## [Requirement]
The answer must consist solely of the lines from the one containing "def aluFn (op" to the end of the entries below, repeated exactly.

Stored data
┌──
-- ==== Sys2Proof/Machine/Alu.lean ====
section
/-! DEFINITION. The `alu` sub-block, MUL and ADD (spec/43_alu.md). -/

namespace Sys2Proof.Machine

/-- The two operations of the ALU (R70). -/
inductive AluOp
  | add
  | mul
deriving DecidableEq, Repr

/-- `alu_fn(op, a, b)` (R70): the sum or product of two unsigned bytes, modulo 256; no carry, overflow, zero
or sign output. -/
def aluFn (op : AluOp) (a b : Byte) : Byte :=
  match op with
  | .add => BitVec.ofNat 8 ((a.toNat + b.toNat) % 256)
  | .mul => BitVec.ofNat 8 ((a.toNat * b.toNat) % 256)

/-- `apply(op, ra, rb)` (R70): both sources are read, then the result is written back into `regA`. -/
def State.aluApply (s : State) (op : AluOp) (a b : RegIdx) : State :=
  s.set a (aluFn op (s.get a) (s.get b)).toNat

/-- MUL (R71): `x[ra] <- (x[ra] * x[rb]) mod 256; pc <- a0 +8 3`. -/
def execMul (ra rb : Byte) (s : State) : Result :=
  withRegs ra rb s fun a b => (s.aluApply .mul a b).advancePC 3

/-- ADD (R72): `x[ra] <- (x[ra] + x[rb]) mod 256; pc <- a0 +8 3`. -/
def execAdd (ra rb : Byte) (s : State) : Result :=
  withRegs ra rb s fun a b => (s.aluApply .add a b).advancePC 3

end Sys2Proof.Machine
end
└──
## [Response for this exercise]
def aluFn (op : AluOp) (a b : Byte) : Byte :=
  match op with
  | .add => BitVec.ofNat 8 ((a.toNat + b.toNat) % 256)
  | .mul => BitVec.ofNat 8 ((a.toNat * b.toNat) % 256)

/-- `apply(op, ra, rb)` (R70): both sources are read, then the result is written back into `regA`. -/
def State.aluApply (s : State) (op : AluOp) (a b : RegIdx) : State :=
  s.set a (aluFn op (s.get a) (s.get b)).toNat

/-- MUL (R71): `x[ra] <- (x[ra] * x[rb]) mod 256; pc <- a0 +8 3`. -/
def execMul (ra rb : Byte) (s : State) : Result :=
  withRegs ra rb s fun a b => (s.aluApply .mul a b).advancePC 3

/-- ADD (R72): `x[ra] <- (x[ra] + x[rb]) mod 256; pc <- a0 +8 3`. -/
def execAdd (ra rb : Byte) (s : State) : Result :=
  withRegs ra rb s fun a b => (s.aluApply .add a b).advancePC 3

end Sys2Proof.Machine
end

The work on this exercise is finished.